Once in the library, a great sombre room to which an open coal fire lent a cheerful touch, Paul's companion seated herself at a low tea-table and busied herself with the samovar.
"This is Russian tea," she said, smiling. "You may not care for it."
"On the contrary," Paul replied, sipping the steaming amber fluid—"I always use this same kind at home. One can't fail to detect the peculiar aromatic flavour which tea retains when it has travelled overland, but which most of the leaves sold in England lose in coming by sea."
"This is my own—which I always carry with me," Mademoiselle Vseslavitch remarked. "We have used no other in our family for many years."
"And where, Mademoiselle, if I may ask, does this highly discriminating family reside? Perhaps, in the course of my wanderings there might come a time when it would be a most important matter for me to obtain a cup of this truly remarkable brew."
Mademoiselle Vseslavitch laughed mischievously at Paul. She had motioned him to a chair where the firelight reached his face, whereas her own was more in shadow.

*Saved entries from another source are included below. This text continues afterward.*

theorem spillAll_keeps {s₀ : State} {c : Nat} {x0 : Nat} {s : State}
    (hk : Keeps s₀ s) : SpillKeeps s₀ (spillAll c x0 s) := by
  induction x0 generalizing c s with
  | zero =>
    simp only [spillAll]
    repeat' first
      | with_reducible assumption
      | with_reducible refine SpillKeeps.done ?_
      | with_reducible refine SpillKeeps.stuck ?_
      | with_reducible refine SpillKeeps.waits ?_
      | with_reducible refine SpillKeeps.of_done (ih ?_) (by assumption)
      | with_reducible refine SpillKeeps.of_stuck (ih ?_) (by assumption)
      | with_reducible refine SpillKeeps.of_waits (ih ?_) (by assumption)
      | with_reducible apply ih
      | dsimp only
      | with_reducible apply spillStore_keeps
      | with_reducible refine SpillKeeps.of_done (spillStore_keeps ?_) (by assumption)
      | with_reducible refine SpillKeeps.of_stuck (spillStore_keeps ?_) (by assumption)
      | with_reducible refine SpillKeeps.of_waits (spillStore_keeps ?_) (by assumption)
      | split
      | intro _ _ _
      | intro _ _
      | intro _
      | (simp only [keeps_mk]; first | refine KeepsParts.of ?_)
  | succ n ih =>
    simp only [spillAll]
    repeat' first
      | with_reducible assumption
      | with_reducible refine SpillKeeps.done ?_
      | with_reducible refine SpillKeeps.stuck ?_
      | with_reducible refine SpillKeeps.waits ?_
      | with_reducible refine SpillKeeps.of_done (ih ?_) (by assumption)
      | with_reducible refine SpillKeeps.of_stuck (ih ?_) (by assumption)
      | with_reducible refine SpillKeeps.of_waits (ih ?_) (by assumption)
      | with_reducible apply ih
      | dsimp only
      | with_reducible apply spillStore_keeps
      | with_reducible refine SpillKeeps.of_done (spillStore_keeps ?_) (by assumption)
      | with_reducible refine SpillKeeps.of_stuck (spillStore_keeps ?_) (by assumption)
      | with_reducible refine SpillKeeps.of_waits (spillStore_keeps ?_) (by assumption)
      | split
      | intro _ _ _
      | intro _ _
      | intro _
      | (simp only [keeps_mk]; first | refine KeepsParts.of ?_)

theorem areaAligned_keeps {s₀ : State} {a : Word} {act : CoreRes Unit} {s : State} (hact : CoreKeeps s₀ act)
    (hk : Keeps s₀ s) : CoreKeeps s₀ (areaAligned a act s) := by
  unfold areaAligned
  try dsimp only
  repeat' first
    | with_reducible assumption
    | with_reducible refine CoreKeeps.ok ?_
    | with_reducible refine CoreKeeps.trap ?_
    | with_reducible refine CoreKeeps.stall ?_
    | with_reducible apply hact
    | dsimp only
    | split
    | intro _ _ _
    | intro _ _
    | intro _

theorem uncommitted_keeps {s₀ : State} {c : Nat} {s : State} {r : CoreRes Unit} (hr : CoreKeeps s₀ r) :
    CoreKeeps s₀ (uncommitted c s r) := by
  cases hr with
  | ok h => exact .ok h
  | trap h => exact .trap (State.setCore_keeps h)
  | stall h => exact .stall h

theorem saveArea1_keeps {s₀ : State} {c : Nat} {hi : Bool} {ra : Nat} {s : State}
    (hk : Keeps s₀ s) : CoreKeeps s₀ (saveArea1 c hi ra s) := by
  unfold saveArea1
  try dsimp only
  repeat' first
    | with_reducible assumption
    | with_reducible refine CoreKeeps.ok ?_
    | with_reducible refine CoreKeeps.trap ?_
    | with_reducible refine CoreKeeps.stall ?_
    | dsimp only
    | with_reducible apply CoreRes.bind_keeps
    | with_reducible refine CoreKeeps.of_ok (CoreRes.bind_keeps ?_) (by assumption)
    | with_reducible refine CoreKeeps.of_trap (CoreRes.bind_keeps ?_) (by assumption)
    | with_reducible refine CoreKeeps.of_stall (CoreRes.bind_keeps ?_) (by assumption)
    | with_reducible apply Loading.bind_keeps
    | with_reducible refine LoadKeeps.of_going (Loading.bind_keeps ?_) (by assumption)
    | with_reducible refine LoadKeeps.of_failed (Loading.bind_keeps ?_) (by assumption)
    | with_reducible refine LoadKeeps.of_waits (Loading.bind_keeps ?_) (by assumption)
    | with_reducible apply State.setCore_keeps
    | with_reducible apply engineRead_keeps
    | with_reducible refine CoreKeeps.of_ok (engineRead_keeps ?_) (by assumption)
    | with_reducible refine CoreKeeps.of_trap (engineRead_keeps ?_) (by assumption)
    | with_reducible refine CoreKeeps.of_stall (engineRead_keeps ?_) (by assumption)
    | with_reducible apply engineWrites_keeps
    | with_reducible refine CoreKeeps.of_ok (engineWrites_keeps ?_) (by assumption)
    | with_reducible refine CoreKeeps.of_trap (engineWrites_keeps ?_) (by assumption)
    | with_reducible refine CoreKeeps.of_stall (engineWrites_keeps ?_) (by assumption)
    | with_reducible apply uncommitted_keeps
    | with_reducible refine CoreKeeps.of_ok (uncommitted_keeps ?_) (by assumption)
    | with_reducible refine CoreKeeps.of_trap (uncommitted_keeps ?_) (by assumption)
    | with_reducible refine CoreKeeps.of_stall (uncommitted_keeps ?_) (by assumption)
    | split
    | intro _ _ _
    | intro _ _
    | intro _
    | (simp only [keeps_mk]; first | refine KeepsParts.of ?_)

theorem saveCtx_keeps {s₀ : State} {c : Nat} {hi : Bool} {ra : Nat} {s : State} (hk : Keeps s₀ s) :
    CoreKeeps s₀ (saveCtx c hi ra s) := by
  have h0 : SpillKeeps s₀ (if hi then .done s else spillAll c 15 s) := by
    split
    · exact .done hk
    · exact spillAll_keeps hk
  unfold saveCtx
  dsimp only
  split
  · exact .trap hk
  · split
    · exact .trap hk
    · split <;> rename_i e <;> rw [e] at h0 <;> cases h0 <;> rename_i h1
      · exact .stall h1
      · exact .ok (spillStop_keeps (wireEnd_keeps h1))
      · exact saveArea1_keeps h1
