theorem execLeadRestart_keeps {s₀ : State} {i : Fin 4} {s : State} {u : State} (hk : Keeps s₀ s)
    (h : execLeadRestart i s = .next u) : Keeps s₀ u := by
  unfold execLeadRestart at h
  injection h with h
  subst h
  repeat' first
    | with_reducible assumption
    | with_reducible apply leadRestart_keeps
    | split
    | intro _ _ _
    | intro _ _
    | dsimp only

theorem execDbgDataWrite_keeps {s₀ : State} {c : Fin 68} {v : Word} {s : State} {u : State} (hk : Keeps s₀ s)
    (h : execDbgDataWrite c v s = .next u) : Keeps s₀ u := by
  unfold execDbgDataWrite at h
  injection h with h
  subst h
  repeat' first
    | with_reducible assumption
    | with_reducible apply dbgWrite_keeps
    | split
    | intro _ _ _
    | intro _ _
    | dsimp only

theorem execTileWindowWrite_keeps {s₀ : State} {m : Fin 64} {v : Word} {lost : Bool} {s : State} {u : State} (hk : Keeps s₀ s)
    (h : execTileWindowWrite m v lost s = .next u) : Keeps s₀ u := by
  unfold execTileWindowWrite at h
  injection h with h
  subst h
  repeat' first
    | with_reducible assumption
    | with_reducible apply tdbgWrite_keeps
    | split
    | intro _ _ _
    | intro _ _
    | dsimp only

theorem execSummitSend_keeps {s₀ : State} {c : Fin 68} {s : State} {u : State} (hk : Keeps s₀ s)
    (h : execSummitSend c s = .next u) : Keeps s₀ u := by
  unfold execSummitSend at h
  injection h with h
  subst h
  repeat' first
    | with_reducible assumption
    | with_reducible apply summitSend_keeps
    | split
    | intro _ _ _
    | intro _ _
    | dsimp only

theorem execGate_keeps {s₀ : State} {m : Fin 64} {gate : Bool} {s : State} {u : State} (hk : Keeps s₀ s)
    (h : execGate m gate s = .next u) : Keeps s₀ u := by
  unfold execGate at h
  injection h with h
  subst h
  repeat' first
    | with_reducible assumption
    | with_reducible apply gateWrite_keeps
    | split
    | intro _ _ _
    | intro _ _
    | dsimp only

theorem execGateClose_keeps {s₀ : State} {m : Fin 64} {s : State} {u : State} (hk : Keeps s₀ s)
    (h : execGateClose m s = .next u) : Keeps s₀ u := by
  unfold execGateClose at h
  injection h with h
  subst h
  repeat' first
    | with_reducible assumption
    | with_reducible apply gateClose_keeps
    | split
    | intro _ _ _
    | intro _ _
    | dsimp only

theorem execGated_keeps {s₀ : State} {m : Fin 64} {s : State} {u : State} (hk : Keeps s₀ s)
    (h : execGated m s = .next u) : Keeps s₀ u := by
  unfold execGated at h
  injection h with h
  subst h
  repeat' first
    | with_reducible assumption
    | with_reducible apply gated_keeps
    | split
    | intro _ _ _
    | intro _ _
    | dsimp only

theorem execWake_keeps {s₀ : State} {m : Fin 64} {s : State} {u : State} (hk : Keeps s₀ s)
    (h : execWake m s = .next u) : Keeps s₀ u := by
  unfold execWake at h
  injection h with h
  subst h
  repeat' first
    | with_reducible assumption
    | with_reducible apply wakeStart_keeps
    | split
    | intro _ _ _
    | intro _ _
    | dsimp only

theorem execWakeReloadDone_keeps {s₀ : State} {m : Fin 64} {s : State} {u : State} (hk : Keeps s₀ s)
    (h : execWakeReloadDone m s = .next u) : Keeps s₀ u := by
  unfold execWakeReloadDone at h
  injection h with h
  subst h
  repeat' first
    | with_reducible assumption
    | with_reducible apply wakeReload_keeps
    | split
    | intro _ _ _
    | intro _ _
    | dsimp only

theorem execWakeActive_keeps {s₀ : State} {m : Fin 64} {s : State} {u : State} (hk : Keeps s₀ s)
    (h : execWakeActive m s = .next u) : Keeps s₀ u := by
  unfold execWakeActive at h
  injection h with h
  subst h
  repeat' first
    | with_reducible assumption
    | with_reducible apply wakeActive_keeps
    | split
    | intro _ _ _
    | intro _ _
    | dsimp only

theorem execCallerWakeCopy_keeps {s₀ : State} {m : Fin 64} {s : State} {u : State} (hk : Keeps s₀ s)
    (h : execCallerWakeCopy m s = .next u) : Keeps s₀ u := by
  unfold execCallerWakeCopy at h
  injection h with h
  subst h
  repeat' first
    | with_reducible assumption
    | with_reducible apply callerWakeCopy_keeps
    | split
    | intro _ _ _
    | intro _ _
    | dsimp only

He did not see the amusement in her eyes when she replied:
"Oh! You can find tea like that in many houses east of the Balkans. It is really not wonderful at all."
Paul saw that the lady did not care to tell him much of herself, and he did not venture to press her further just then. But now that the Countess was not there to question, he felt that he must make some effort later.
As they sat there the lady talked to him of things in Paris, of the Luxembourg, the Louvre, Nôtre Dame, the boulevards, and then she wickedly mentioned the Bois de Boulogne. But Paul did not prove very responsive on that subject. The remembrance of the spectacle he had presented the afternoon before did not please him.
He knew right well that she was teasing him, though she did not mention the incident. He almost wished she would—it might give him an opportunity to say to her the words that he longed to say.